World Poverty still on the agenda

AMID the fuss and furore around the General Election, with consideration focusing on local and national issues, not to mention the air traffic shutdown, the actions and events for World Poverty Day yesterday will not have featured on many radars.

Yet many of the challenges we face in the North East and throughout the UK are inextricably linked to what happens in other parts of the world. Immense levels of poverty in the developing world are a major cause of the displacement of communities, an issue that does register very clearly as of concern to people here.

There are different choices regarding how the UK seeks to play a role in international development. They include choices between the ‘charity box’ aid interventions or seeking to support more sustainable development; the level of responsibility that the relatively rich countries have in supporting much poorer countries in tackling fundamental challenges, education and health infrastructure and climate change, as well as economic development.

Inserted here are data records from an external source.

-- ==== Sys2Proof/Proofs/FillsAndEchoes.lean ====
section
/-! FILL and ECHO_REQUEST (R65 to R68): their row writes, and each cell that they leave. -/

namespace Sys2Proof.Machine

/-! ### FILL (R65, R66) -/

theorem descends_fillWrites (p : PlaneId) (op : FillOp) (a b : Rect) : Descends p (fillWrites p op a b) := by
  unfold fillWrites
  dsimp only
  split
  · exact .nil p
  · refine ⟨fun w hw => ?_, List.pairwise_map.mpr ((List.pairwise_lt_finRange 512).filter _)⟩
    obtain ⟨y, _, rfl⟩ := List.mem_map.mp hw
    rfl

/-- A row that both rectangles reach is written between their common edges. -/
theorem mem_fillWrites {p : PlaneId} {op : FillOp} {a b : Rect} {w : RowWrite} :
    w ∈ fillWrites p op a b ↔ max a.x0 b.x0 ≤ min a.x1 b.x1 ∧ max a.y0 b.y0 ≤ w.row ∧ w.row ≤ min a.y1 b.y1 ∧
      w = ⟨p, w.row, op.cellOp (columns (max a.x0 b.x0).val (min a.x1 b.x1).val)⟩ := by
  unfold fillWrites
  dsimp only
  by_cases h : min a.x1 b.x1 < max a.x0 b.x0
  · rw [if_pos h]
    exact iff_of_false (List.not_mem_nil) fun hw => absurd hw.1 (not_le.mpr h)
  · rw [if_neg h]
    constructor
    · intro hw
      obtain ⟨y, hy, rfl⟩ := List.mem_map.mp hw
      obtain ⟨_, hy⟩ := List.mem_filter.mp hy
      rw [Bool.and_eq_true, decide_eq_true_eq, decide_eq_true_eq] at hy
      exact ⟨not_lt.mp h, hy.1, hy.2, rfl⟩
    · rintro ⟨_, h0, h1, heq⟩
      rw [heq]
      refine List.mem_map.mpr ⟨w.row, List.mem_filter.mpr ⟨List.mem_finRange _, ?_⟩, rfl⟩
      rw [Bool.and_eq_true, decide_eq_true_eq, decide_eq_true_eq]
      exact ⟨h0, h1⟩

/-- What a FILL's operation makes of a cell (R66). -/
theorem FillOp.getLsbD_cellOp (op : FillOp) (cells old : RowBits) {x : Nat} (hx : x < 512) :
    ((op.cellOp cells).apply old).getLsbD x =
      if cells.getLsbD x then (match op with | .set => true | .clear => false | .invert => !old.getLsbD x)
      else old.getLsbD x := by
  cases hc : cells.getLsbD x <;> cases op <;> simp [FillOp.cellOp, CellOp.getLsbD_apply _ _ hx, hc]

/-- Each cell after a FILL. -/
theorem State.getLsbD_fill (c : MarkClass) (p : PlaneId) (op : FillOp) (a b : Rect) (s : State) (x y : RowNo) :
    ((s.drawn c (fillWrites p op a b)).ren.planeRow p y).getLsbD x.val =
      if a.contains x.val y.val && b.contains x.val y.val then
        (match op with | .set => true | .clear => false | .invert => !(s.ren.planeRow p y).getLsbD x.val)
      else (s.ren.planeRow p y).getLsbD x.val := by
  have hcommon : (a.contains x.val y.val && b.contains x.val y.val) = true ↔
      (max a.x0 b.x0 ≤ x ∧ x ≤ min a.x1 b.x1) ∧ max a.y0 b.y0 ≤ y ∧ y ≤ min a.y1 b.y1 := by
    simp only [Rect.contains, Bool.and_eq_true, decide_eq_true_eq, max_le_iff, le_min_iff, Fin.le_def]
    tauto
  by_cases hy : max a.x0 b.x0 ≤ min a.x1 b.x1 ∧ max a.y0 b.y0 ≤ y ∧ y ≤ min a.y1 b.y1
  · obtain ⟨hx, hy0, hy1⟩ := hy
    have hmem : (⟨p, y, op.cellOp (columns (max a.x0 b.x0).val (min a.x1 b.x1).val)⟩ : RowWrite) ∈ fillWrites p op a b :=
      mem_fillWrites.mpr ⟨hx, hy0, hy1, rfl⟩
    have hcols : (columns (max a.x0 b.x0).val (min a.x1 b.x1).val).getLsbD x.val =
        (a.contains x.val y.val && b.contains x.val y.val) := by
      rw [getLsbD_columns (min a.x1 b.x1).isLt x.isLt, Bool.eq_iff_iff, decide_eq_true_eq, hcommon]
      exact (and_iff_left ⟨hy0, hy1⟩).symm
    rw [State.planeRow_drawn_at (descends_fillWrites p op a b) hmem, FillOp.getLsbD_cellOp _ _ _ x.isLt, hcols]
  · have hoff : ∀ w ∈ fillWrites p op a b, w.row ≠ y := by
      rintro w hw rfl
      obtain ⟨hx, h0, h1, _⟩ := mem_fillWrites.mp hw
      exact hy ⟨hx, h0, h1⟩
    rw [State.planeRow_drawn_off (descends_fillWrites p op a b) hoff, if_neg]
    rw [hcommon]
    exact fun h => hy ⟨h.1.1.trans h.1.2, h.2⟩

theorem planeOfCode_eq_none {b : Byte} (h : 3 ≤ b.toNat) : planeOfCode b = none := by
  unfold planeOfCode
  split
  · omega
  · omega
  · omega
  · rfl

theorem fillOpOfCode_eq_none {b : Byte} (h : 3 ≤ b.toNat) : fillOpOfCode b = none := by
  unfold fillOpOfCode
  split
  · omega
  · omega
  · omega
  · rfl

/-- Settles O32: the writes go down the plane, and `State.getLsbD_fill` gives each cell. -/
theorem fillWritesTheCommonCells : Obligations.FillWritesTheCommonCells := by
  intro s item rest ho hk
  have hexec : exec .fill s = .next (fillWork item (s.took rest)) := congrArg Host.Outcome.next (State.runItem_offers ho hk)
  refine ⟨fun hbad => ?_, fun w p op hw hp hop => ?_⟩
  · refine hexec.trans (congrArg _ ?_)
    unfold fillWork
    split
    · next w p op hw hp hop =>
      rcases hbad with h | h | h
      · rw [(window8_eq_none_iff _).mpr h] at hw
        cases hw
      · rw [planeOfCode_eq_none h] at hp
        cases hp
      · rw [fillOpOfCode_eq_none h] at hop
        cases hop
    · rfl
  · have hwork : fillWork item (s.took rest) =
        (s.took rest).rowWrites item.cls (fillWrites p op (bodyRect item.body) s.ren.windows[w].rect) := by
      unfold fillWork
      rw [window8_eq_some hw, hp, hop]
      rfl
    have hperform : (fillWork item (s.took rest)).perform =
        (s.took rest).drawn item.cls (fillWrites p op (bodyRect item.body) s.ren.windows[w].rect) := by
      rw [hwork]
      obtain ⟨⟨_, hstages, _⟩, _⟩ := ho
      exact State.perform_rowWrites_drawn (s := s.took rest) hstages _ _
    refine ⟨_, hexec, ?_, ?_, fun x y => ?_⟩
    · rw [hwork]
      exact State.plans_rowWrites _ _ _
    · rw [hperform]
      exact (descends_fillWrites _ _ _ _).drawnInto _ _
    · rw [hperform]
      exact State.getLsbD_fill _ _ _ _ _ _ _ _

/-! ### Patterns (R58, R63) -/

theorem Render.glyph_eq (r : Render) (set : Fin 4) (code : Fin 128) :
    r.glyph set code = r.glyphs.getD (set.val * 128 + code.val) Glyph.unloaded := by
  have h : set.val * 128 + code.val < 512 := by omega
  simp [Render.glyph, Vector.getD, Array.getD, h]

/-- The glyph where it is loaded, else the substitute, else an all-off box. -/
theorem Render.pattern_eq (r : Render) (set : Fin 4) (code : Byte) :
    r.pattern set code =
      if code.toNat < 128 ∧ (r.glyphs.getD (set.val * 128 + code.toNat) Glyph.unloaded).loaded = true then
        (r.glyphs.getD (set.val * 128 + code.toNat) Glyph.unloaded).rows
      else if (r.glyphs.getD (set.val * 128 + 127) Glyph.unloaded).loaded then
        (r.glyphs.getD (set.val * 128 + 127) Glyph.unloaded).rows
      else Vector.replicate 16 0 := by
  have hsub : r.glyph set 127 = r.glyphs.getD (set.val * 128 + 127) Glyph.unloaded := r.glyph_eq set 127
  unfold Render.pattern
  dsimp only
  rw [hsub]
  by_cases h : code.toNat < 128
  · have hglyph : r.glyph set ⟨code.toNat, h⟩ = r.glyphs.getD (set.val * 128 + code.toNat) Glyph.unloaded := r.glyph_eq set _
    simp only [hglyph, h, true_and]
    rfl
  · simp only [h, false_and, if_false]
    rfl

/-- The dots of a pattern's row drawn at a size from column x0. -/
theorem getLsbD_patternCells (p : Vector Byte 16) (size x0 b : Nat) {x : Nat} (hx : x < 512) :
    (patternCells p size x0 b).getLsbD x =
      (decide (x0 ≤ x ∧ x < x0 + 8 * size) && (p.getD (b / size) 0).getLsbD (7 - (x - x0) / size)) := by
  rw [patternCells, getLsbD_cellsFrom _ _ hx]
  by_cases h0 : x0 ≤ x
  · by_cases h1 : x - x0 < 8 * size
    · simp [h0, h1, show x < x0 + 8 * size by omega, List.getD_eq_getElem?_getD]
    · simp [h0, h1, show ¬ x < x0 + 8 * size by omega, List.getD_eq_getElem?_getD]
  · simp [h0]

/-! ### Echoes (R67, R68) -/

theorem descends_echoWrites (r : Render) (e : EchoRequest) : Descends .mark (echoWrites r e) := by
  refine ⟨fun w hw => ?_, ?_⟩
  · obtain ⟨b, _, hb⟩ := List.mem_filterMap.mp hw
    split at hb
    · cases hb
      rfl
    · cases hb
  · refine List.Pairwise.filterMap _ (fun a b hab v hv w hw => ?_) List.pairwise_lt_range
    split at hv
    · split at hw
      · cases hv
        cases hw
        exact Nat.add_lt_add_left hab _
      · cases hw
    · cases hv

/-- The box's rows on the panel are written, each from its own row of the pattern. -/
theorem mem_echoWrites {r : Render} {e : EchoRequest} {w : RowWrite} :
    w ∈ echoWrites r e ↔ e.y.val ≤ w.row.val ∧ w.row.val < e.y.val + 16 ∧
      w = ⟨.mark, w.row, .invert (patternCells (r.pattern e.set (byteOf e.code.val)) 1 e.x.val (w.row.val - e.y.val))⟩ := by
  constructor
  · intro hw
    obtain ⟨b, hb, hwrite⟩ := List.mem_filterMap.mp hw
    split at hwrite
    · cases hwrite
      refine ⟨Nat.le_add_right _ _, Nat.add_lt_add_left (List.mem_range.mp hb) _, ?_⟩
      dsimp only
      rw [Nat.add_sub_cancel_left]
    · cases hwrite
  · rintro ⟨h0, h1, heq⟩
    have hrow : e.y.val + (w.row.val - e.y.val) = w.row.val := by omega
    refine List.mem_filterMap.mpr ⟨w.row.val - e.y.val, List.mem_range.mpr (by omega), ?_⟩
    refine (dif_pos (by omega)).trans (congrArg some (Eq.trans ?_ heq.symm))
    simp only [hrow]

/-- Each cell of MARK after an echo. -/
theorem State.getLsbD_echo (c : MarkClass) (r : Render) (e : EchoRequest) (s : State) (x y : RowNo) :
    ((s.drawn c (echoWrites r e)).ren.planeRow .mark y).getLsbD x.val =
      ((s.ren.planeRow .mark y).getLsbD x.val !=
        (decide (e.x.val ≤ x.val ∧ x.val < e.x.val + 8 ∧ e.y.val ≤ y.val ∧ y.val < e.y.val + 16) &&
          ((r.pattern e.set (byteOf e.code.val)).getD (y.val - e.y.val) 0).getLsbD (7 - (x.val - e.x.val)))) := by
  by_cases hy : e.y.val ≤ y.val ∧ y.val < e.y.val + 16
  · have hmem : (⟨.mark, y, .invert (patternCells (r.pattern e.set (byteOf e.code.val)) 1 e.x.val (y.val - e.y.val))⟩ :
        RowWrite) ∈ echoWrites r e := mem_echoWrites.mpr ⟨hy.1, hy.2, rfl⟩
    rw [State.planeRow_drawn_at (descends_echoWrites r e) hmem, CellOp.getLsbD_apply _ _ x.isLt]
    dsimp only
    rw [getLsbD_patternCells _ _ _ _ x.isLt, bne_comm]
    simp only [Nat.div_one, Nat.mul_one, hy, and_true]
  · have hoff : ∀ w ∈ echoWrites r e, w.row ≠ y := by
      rintro w hw rfl
      obtain ⟨h0, h1, _⟩ := mem_echoWrites.mp hw
      exact hy ⟨h0, h1⟩
    rw [State.planeRow_drawn_off (descends_echoWrites r e) hoff]
    have hno : ¬ (e.x.val ≤ x.val ∧ x.val < e.x.val + 8 ∧ e.y.val ≤ y.val ∧ y.val < e.y.val + 16) :=
      fun h => hy ⟨h.2.2.1, h.2.2.2⟩
    rw [decide_eq_false hno, Bool.false_and, Bool.bne_false]

/-- The engine takes the head of the echo queue once the piece of work before it has ended (R23, R67). -/
theorem exec_echoRequest {s : State} {e : EchoRequest} {rest : List EchoRequest} (h : s.endPiece.ren.echoes = e :: rest) :
    exec .echoRequest s =
      .next (({ s.endPiece with ren := { s.endPiece.ren with echoes := rest, busy := true } } : State).rowWrites .urgent
        (echoWrites s.endPiece.ren e)) := by
  show execEchoRequest s = _
  unfold execEchoRequest
  dsimp only
  rw [h]

/-- A drawing left to do, and then the end of its piece, by an engine that holds no notice. -/
theorem State.endPiece_rowWrites {s : State} (hs : s.ren.stages = []) (hn : s.ren.notices = []) (c : MarkClass)
    (ws : List RowWrite) : (s.rowWrites c ws).endPiece = (s.drawn c ws).noted false [] := by
  have hnotices : (s.rowWrites c ws).ren.notices = [] := hn
  rw [State.endPiece_eq, hnotices, List.foldl_nil, State.perform_rowWrites_drawn hs]

/-- Planes are their rows' cells. -/
theorem plane_ext {a b : Vector RowBits 512} (h : ∀ x y : RowNo, a[y].getLsbD x.val = b[y].getLsbD x.val) : a = b :=
  Vector.ext fun y hy => BitVec.eq_of_getLsbD_eq fun x hx => h ⟨x, hx⟩ ⟨y, hy⟩

/-- Settles O33: each cell by `State.getLsbD_echo`, twice for the same request. -/
theorem echoInvertsAndTwoCancel : Obligations.EchoInvertsAndTwoCancel := by
  intro s e rest hr he glyph pattern u
  have hrest : s.endPiece = s := State.endPiece_atRest hr
  obtain ⟨_, hstages, hnotices⟩ := hr
  have hpattern : s.ren.pattern e.set (byteOf e.code.val) = pattern := by
    have hcode : (byteOf e.code.val).toNat = e.code.val := by
      show (BitVec.ofNat 8 e.code.val).toNat = _
      rw [BitVec.toNat_ofNat, Nat.mod_eq_of_lt (by omega)]
    rw [Render.pattern_eq, hcode]
    simp only [e.code.isLt, true_and]
    rfl
  have hexec : exec .echoRequest s = .next (u.rowWrites .urgent (echoWrites s.ren e)) := by
    rw [exec_echoRequest (s := s) (by rw [hrest]; exact he), hrest]
  have hperform : (u.rowWrites .urgent (echoWrites s.ren e)).perform = u.drawn .urgent (echoWrites s.ren e) :=
    State.perform_rowWrites_drawn (s := u) hstages _ _
  refine ⟨_, hexec, State.plans_rowWrites _ _ _, ?_, fun x y => ?_, fun rest' hagain => ?_⟩
  · rw [hperform]
    exact (descends_echoWrites _ _).drawnInto _ _
  · rw [hperform, ← hpattern]
    exact State.getLsbD_echo _ _ _ u x y
  · have hend : (u.rowWrites .urgent (echoWrites s.ren e)).endPiece =
        (u.drawn .urgent (echoWrites s.ren e)).noted false [] :=
      State.endPiece_rowWrites (s := u) hstages hnotices _ _
    obtain ⟨_, _, _, _, _, hframe⟩ := u.drawn_frame .urgent (echoWrites s.ren e)
    have hechoes : (u.rowWrites .urgent (echoWrites s.ren e)).endPiece.ren.echoes = e :: rest' := by
      rw [hend, hframe]
      exact hagain
    have hstages' : (u.rowWrites .urgent (echoWrites s.ren e)).endPiece.ren.stages = [] := by
      rw [hend, hframe]
      exact hstages
    refine ⟨_, exec_echoRequest hechoes, ?_⟩
    rw [State.perform_rowWrites_drawn (by exact hstages')]
    refine plane_ext fun x y => ?_
    refine (State.getLsbD_echo _ _ e _ x y).trans ?_
    have hfirst := State.getLsbD_echo .urgent s.ren e u x y
    have hglyphs : (u.rowWrites .urgent (echoWrites s.ren e)).endPiece.ren.pattern e.set (byteOf e.code.val) =
        s.ren.pattern e.set (byteOf e.code.val) := by
      rw [hend, hframe]
      rfl
    have hplane : (u.rowWrites .urgent (echoWrites s.ren e)).endPiece.ren.planeRow .mark y =
        (u.drawn .urgent (echoWrites s.ren e)).ren.planeRow .mark y := by
      rw [hend]
      rfl
    rw [hglyphs]
    refine (congrArg (fun b : RowBits => (b.getLsbD x.val != _)) hplane).trans ?_
    rw [hfirst, Bool.bne_assoc, bne_self_eq_false, Bool.bne_false]
    rfl

end Sys2Proof.Machine
end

The UK economy and broader society can only operate in a truly internationalist way, because that is how the modern world operates. The response to the causes of the recession demonstrate the need for international co-operation on issues like finance and trade. Increasingly it is obvious that the propensity of labour to operate trans-nationally requires improved international labour regulation to avoid social dumping and the tensions caused by employers bringing in cheaper labour and undercutting existing agreements, while excluding a skilled and available workforce.

These tensions, in trade, finance and labour protections are fuelled by global inequality. Poverty is a great motivator for workers to move, to accept poorer terms and conditions. Governments have a choice, to collectively determine an approach to international development that seeks to bring all countries up to standards that provide all citizens with a decent quality of life, or seek to compete, cutting regulation and costs for already profitable private capital in a race to the bottom which ultimately undermines all aspects of prosperity, health, wellbeing and public services, that economic growth should be designed to improve.

A key opportunity here would be a ‘Robin Hood Tax’, a tiny tax on unproductive financial transactions that could generate billions to solve some of these global (and domestic) challenges of poverty and inequality. That’s a policy that really would make a huge difference.